• ACTION ITEM
The data below is to be set down exactly.

[[ RECORD SET, beginning ]]

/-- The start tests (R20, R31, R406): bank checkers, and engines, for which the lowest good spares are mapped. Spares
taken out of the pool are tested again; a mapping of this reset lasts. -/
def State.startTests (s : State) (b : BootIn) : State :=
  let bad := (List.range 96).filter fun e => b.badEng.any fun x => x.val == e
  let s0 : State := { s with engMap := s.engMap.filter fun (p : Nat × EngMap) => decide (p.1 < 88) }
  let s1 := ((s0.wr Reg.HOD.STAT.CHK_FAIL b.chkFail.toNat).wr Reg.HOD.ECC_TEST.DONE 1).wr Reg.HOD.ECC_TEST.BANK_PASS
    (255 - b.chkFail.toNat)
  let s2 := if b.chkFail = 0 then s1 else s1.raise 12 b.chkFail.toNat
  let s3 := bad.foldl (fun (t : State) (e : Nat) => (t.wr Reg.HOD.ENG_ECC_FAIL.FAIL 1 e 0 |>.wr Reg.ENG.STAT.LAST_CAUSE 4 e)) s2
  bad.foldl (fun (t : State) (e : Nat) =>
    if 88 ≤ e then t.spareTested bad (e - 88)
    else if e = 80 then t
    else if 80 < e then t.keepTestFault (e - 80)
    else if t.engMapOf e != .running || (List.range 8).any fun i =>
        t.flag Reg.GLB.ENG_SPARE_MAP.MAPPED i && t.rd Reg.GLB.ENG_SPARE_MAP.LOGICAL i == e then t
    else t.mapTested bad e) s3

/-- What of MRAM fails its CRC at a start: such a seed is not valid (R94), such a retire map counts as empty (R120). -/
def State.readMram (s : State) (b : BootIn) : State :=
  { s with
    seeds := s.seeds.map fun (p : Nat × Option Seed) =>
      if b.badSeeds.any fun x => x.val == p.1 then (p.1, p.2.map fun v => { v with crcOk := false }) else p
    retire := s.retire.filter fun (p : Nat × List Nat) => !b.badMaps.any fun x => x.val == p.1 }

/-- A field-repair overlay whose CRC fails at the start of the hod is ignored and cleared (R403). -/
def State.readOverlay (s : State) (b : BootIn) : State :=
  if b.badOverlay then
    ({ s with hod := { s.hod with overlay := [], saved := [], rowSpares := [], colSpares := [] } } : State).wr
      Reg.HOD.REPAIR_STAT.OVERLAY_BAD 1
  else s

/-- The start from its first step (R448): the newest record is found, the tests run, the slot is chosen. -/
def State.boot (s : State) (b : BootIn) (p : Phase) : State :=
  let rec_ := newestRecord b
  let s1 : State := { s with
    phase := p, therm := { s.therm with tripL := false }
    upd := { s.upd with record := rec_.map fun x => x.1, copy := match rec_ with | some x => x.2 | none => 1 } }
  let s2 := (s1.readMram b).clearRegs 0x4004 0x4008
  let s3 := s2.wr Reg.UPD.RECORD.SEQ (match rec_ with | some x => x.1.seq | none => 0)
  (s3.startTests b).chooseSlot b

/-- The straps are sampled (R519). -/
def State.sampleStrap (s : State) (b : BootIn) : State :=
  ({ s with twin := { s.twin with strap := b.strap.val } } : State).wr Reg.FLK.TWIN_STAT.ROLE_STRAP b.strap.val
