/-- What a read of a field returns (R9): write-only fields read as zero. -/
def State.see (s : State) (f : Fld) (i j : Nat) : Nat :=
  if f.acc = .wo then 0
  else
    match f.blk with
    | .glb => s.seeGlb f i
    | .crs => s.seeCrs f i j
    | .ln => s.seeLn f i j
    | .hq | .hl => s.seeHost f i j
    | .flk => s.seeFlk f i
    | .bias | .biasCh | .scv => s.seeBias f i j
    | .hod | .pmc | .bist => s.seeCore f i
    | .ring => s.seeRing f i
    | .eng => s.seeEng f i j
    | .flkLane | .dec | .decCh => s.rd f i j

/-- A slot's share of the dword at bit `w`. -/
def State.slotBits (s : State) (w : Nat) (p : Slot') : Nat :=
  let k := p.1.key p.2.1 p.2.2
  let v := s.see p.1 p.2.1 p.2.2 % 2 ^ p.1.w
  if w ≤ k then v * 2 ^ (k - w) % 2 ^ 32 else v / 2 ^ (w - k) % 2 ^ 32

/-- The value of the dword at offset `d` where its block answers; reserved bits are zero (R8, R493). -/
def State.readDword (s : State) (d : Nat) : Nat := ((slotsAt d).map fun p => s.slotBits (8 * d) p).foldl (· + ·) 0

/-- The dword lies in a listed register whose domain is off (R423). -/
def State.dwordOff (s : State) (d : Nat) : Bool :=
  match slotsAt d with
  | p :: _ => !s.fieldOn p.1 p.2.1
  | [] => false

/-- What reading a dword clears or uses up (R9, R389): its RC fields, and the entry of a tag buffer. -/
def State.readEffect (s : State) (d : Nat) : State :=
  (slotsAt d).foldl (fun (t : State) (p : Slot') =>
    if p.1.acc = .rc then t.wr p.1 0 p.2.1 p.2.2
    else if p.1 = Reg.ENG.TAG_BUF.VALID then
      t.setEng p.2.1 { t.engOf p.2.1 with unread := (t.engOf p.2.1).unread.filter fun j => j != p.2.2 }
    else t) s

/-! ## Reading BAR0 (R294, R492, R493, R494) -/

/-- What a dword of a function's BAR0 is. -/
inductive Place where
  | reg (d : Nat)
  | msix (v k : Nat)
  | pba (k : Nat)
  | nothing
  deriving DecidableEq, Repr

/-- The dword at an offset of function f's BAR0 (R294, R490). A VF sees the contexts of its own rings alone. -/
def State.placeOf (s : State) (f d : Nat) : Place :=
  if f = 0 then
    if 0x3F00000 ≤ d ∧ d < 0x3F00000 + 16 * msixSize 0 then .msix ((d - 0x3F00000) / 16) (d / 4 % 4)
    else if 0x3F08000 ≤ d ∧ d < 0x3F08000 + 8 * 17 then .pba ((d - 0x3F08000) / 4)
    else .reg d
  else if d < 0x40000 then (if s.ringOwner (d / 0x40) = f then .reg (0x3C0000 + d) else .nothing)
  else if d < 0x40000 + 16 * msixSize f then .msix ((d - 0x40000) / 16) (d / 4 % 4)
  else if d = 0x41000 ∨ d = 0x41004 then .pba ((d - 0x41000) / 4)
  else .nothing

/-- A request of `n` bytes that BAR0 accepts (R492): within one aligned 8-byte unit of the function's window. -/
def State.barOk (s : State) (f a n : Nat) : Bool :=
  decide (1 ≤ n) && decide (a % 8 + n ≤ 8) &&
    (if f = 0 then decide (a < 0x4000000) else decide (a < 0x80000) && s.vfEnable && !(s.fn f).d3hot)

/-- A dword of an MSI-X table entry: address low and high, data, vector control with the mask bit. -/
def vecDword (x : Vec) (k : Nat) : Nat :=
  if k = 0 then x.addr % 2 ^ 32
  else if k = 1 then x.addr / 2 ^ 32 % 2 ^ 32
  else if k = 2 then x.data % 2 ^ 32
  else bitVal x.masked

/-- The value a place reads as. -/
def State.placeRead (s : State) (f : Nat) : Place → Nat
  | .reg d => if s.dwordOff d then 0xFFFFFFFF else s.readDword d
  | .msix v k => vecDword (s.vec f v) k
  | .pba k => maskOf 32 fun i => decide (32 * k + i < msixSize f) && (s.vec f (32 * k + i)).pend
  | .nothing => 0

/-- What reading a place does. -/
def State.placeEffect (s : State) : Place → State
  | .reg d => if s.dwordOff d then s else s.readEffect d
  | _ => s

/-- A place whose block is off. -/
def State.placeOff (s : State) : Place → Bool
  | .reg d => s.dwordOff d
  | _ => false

[[ RECORD SET, end ]]

• OUTPUT FOR THIS TASK
/-- The start tests (R20, R31, R406): bank checkers, and engines, for which the lowest good spares are mapped. Spares
taken out of the pool are tested again; a mapping of this reset lasts. -/
def State.startTests (s : State) (b : BootIn) : State :=
  let bad := (List.range 96).filter fun e => b.badEng.any fun x => x.val == e
  let s0 : State := { s with engMap := s.engMap.filter fun (p : Nat × EngMap) => decide (p.1 < 88) }
  let s1 := ((s0.wr Reg.HOD.STAT.CHK_FAIL b.chkFail.toNat).wr Reg.HOD.ECC_TEST.DONE 1).wr Reg.HOD.ECC_TEST.BANK_PASS
    (255 - b.chkFail.toNat)
  let s2 := if b.chkFail = 0 then s1 else s1.raise 12 b.chkFail.toNat
  let s3 := bad.foldl (fun (t : State) (e : Nat) => (t.wr Reg.HOD.ENG_ECC_FAIL.FAIL 1 e 0 |>.wr Reg.ENG.STAT.LAST_CAUSE 4 e)) s2
  bad.foldl (fun (t : State) (e : Nat) =>
    if 88 ≤ e then t.spareTested bad (e - 88)
    else if e = 80 then t
    else if 80 < e then t.keepTestFault (e - 80)
    else if t.engMapOf e != .running || (List.range 8).any fun i =>
        t.flag Reg.GLB.ENG_SPARE_MAP.MAPPED i && t.rd Reg.GLB.ENG_SPARE_MAP.LOGICAL i == e then t
    else t.mapTested bad e) s3

/-- What of MRAM fails its CRC at a start: such a seed is not valid (R94), such a retire map counts as empty (R120). -/
def State.readMram (s : State) (b : BootIn) : State :=
  { s with
    seeds := s.seeds.map fun (p : Nat × Option Seed) =>
      if b.badSeeds.any fun x => x.val == p.1 then (p.1, p.2.map fun v => { v with crcOk := false }) else p
    retire := s.retire.filter fun (p : Nat × List Nat) => !b.badMaps.any fun x => x.val == p.1 }

/-- A field-repair overlay whose CRC fails at the start of the hod is ignored and cleared (R403). -/
def State.readOverlay (s : State) (b : BootIn) : State :=
  if b.badOverlay then
    ({ s with hod := { s.hod with overlay := [], saved := [], rowSpares := [], colSpares := [] } } : State).wr
      Reg.HOD.REPAIR_STAT.OVERLAY_BAD 1
  else s

/-- The start from its first step (R448): the newest record is found, the tests run, the slot is chosen. -/
def State.boot (s : State) (b : BootIn) (p : Phase) : State :=
  let rec_ := newestRecord b
  let s1 : State := { s with
    phase := p, therm := { s.therm with tripL := false }
    upd := { s.upd with record := rec_.map fun x => x.1, copy := match rec_ with | some x => x.2 | none => 1 } }
  let s2 := (s1.readMram b).clearRegs 0x4004 0x4008
  let s3 := s2.wr Reg.UPD.RECORD.SEQ (match rec_ with | some x => x.1.seq | none => 0)
  (s3.startTests b).chooseSlot b

/-- The straps are sampled (R519). -/
def State.sampleStrap (s : State) (b : BootIn) : State :=
  ({ s with twin := { s.twin with strap := b.strap.val } } : State).wr Reg.FLK.TWIN_STAT.ROLE_STRAP b.strap.val
/-- What a read of a field returns (R9): write-only fields read as zero. -/
def State.see (s : State) (f : Fld) (i j : Nat) : Nat :=
  if f.acc = .wo then 0
  else
    match f.blk with
    | .glb => s.seeGlb f i
    | .crs => s.seeCrs f i j
    | .ln => s.seeLn f i j
    | .hq | .hl => s.seeHost f i j
    | .flk => s.seeFlk f i
    | .bias | .biasCh | .scv => s.seeBias f i j
    | .hod | .pmc | .bist => s.seeCore f i
    | .ring => s.seeRing f i
    | .eng => s.seeEng f i j
    | .flkLane | .dec | .decCh => s.rd f i j

/-- A slot's share of the dword at bit `w`. -/
def State.slotBits (s : State) (w : Nat) (p : Slot') : Nat :=
  let k := p.1.key p.2.1 p.2.2
  let v := s.see p.1 p.2.1 p.2.2 % 2 ^ p.1.w
  if w ≤ k then v * 2 ^ (k - w) % 2 ^ 32 else v / 2 ^ (w - k) % 2 ^ 32

/-- The value of the dword at offset `d` where its block answers; reserved bits are zero (R8, R493). -/
def State.readDword (s : State) (d : Nat) : Nat := ((slotsAt d).map fun p => s.slotBits (8 * d) p).foldl (· + ·) 0

/-- The dword lies in a listed register whose domain is off (R423). -/
def State.dwordOff (s : State) (d : Nat) : Bool :=
  match slotsAt d with
  | p :: _ => !s.fieldOn p.1 p.2.1
  | [] => false

/-- What reading a dword clears or uses up (R9, R389): its RC fields, and the entry of a tag buffer. -/
def State.readEffect (s : State) (d : Nat) : State :=
  (slotsAt d).foldl (fun (t : State) (p : Slot') =>
    if p.1.acc = .rc then t.wr p.1 0 p.2.1 p.2.2
    else if p.1 = Reg.ENG.TAG_BUF.VALID then
      t.setEng p.2.1 { t.engOf p.2.1 with unread := (t.engOf p.2.1).unread.filter fun j => j != p.2.2 }
    else t) s

/-! ## Reading BAR0 (R294, R492, R493, R494) -/

/-- What a dword of a function's BAR0 is. -/
inductive Place where
  | reg (d : Nat)
  | msix (v k : Nat)
  | pba (k : Nat)
  | nothing
  deriving DecidableEq, Repr

/-- The dword at an offset of function f's BAR0 (R294, R490). A VF sees the contexts of its own rings alone. -/
def State.placeOf (s : State) (f d : Nat) : Place :=
  if f = 0 then
    if 0x3F00000 ≤ d ∧ d < 0x3F00000 + 16 * msixSize 0 then .msix ((d - 0x3F00000) / 16) (d / 4 % 4)
    else if 0x3F08000 ≤ d ∧ d < 0x3F08000 + 8 * 17 then .pba ((d - 0x3F08000) / 4)
    else .reg d
  else if d < 0x40000 then (if s.ringOwner (d / 0x40) = f then .reg (0x3C0000 + d) else .nothing)
  else if d < 0x40000 + 16 * msixSize f then .msix ((d - 0x40000) / 16) (d / 4 % 4)
  else if d = 0x41000 ∨ d = 0x41004 then .pba ((d - 0x41000) / 4)
  else .nothing

/-- A request of `n` bytes that BAR0 accepts (R492): within one aligned 8-byte unit of the function's window. -/
def State.barOk (s : State) (f a n : Nat) : Bool :=
  decide (1 ≤ n) && decide (a % 8 + n ≤ 8) &&
    (if f = 0 then decide (a < 0x4000000) else decide (a < 0x80000) && s.vfEnable && !(s.fn f).d3hot)

/-- A dword of an MSI-X table entry: address low and high, data, vector control with the mask bit. -/
def vecDword (x : Vec) (k : Nat) : Nat :=
  if k = 0 then x.addr % 2 ^ 32
  else if k = 1 then x.addr / 2 ^ 32 % 2 ^ 32
  else if k = 2 then x.data % 2 ^ 32
  else bitVal x.masked

/-- The value a place reads as. -/
def State.placeRead (s : State) (f : Nat) : Place → Nat
  | .reg d => if s.dwordOff d then 0xFFFFFFFF else s.readDword d
  | .msix v k => vecDword (s.vec f v) k
  | .pba k => maskOf 32 fun i => decide (32 * k + i < msixSize f) && (s.vec f (32 * k + i)).pend
  | .nothing => 0

/-- What reading a place does. -/
def State.placeEffect (s : State) : Place → State
  | .reg d => if s.dwordOff d then s else s.readEffect d
  | _ => s

/-- A place whose block is off. -/
def State.placeOff (s : State) : Place → Bool
  | .reg d => s.dwordOff d
  | _ => false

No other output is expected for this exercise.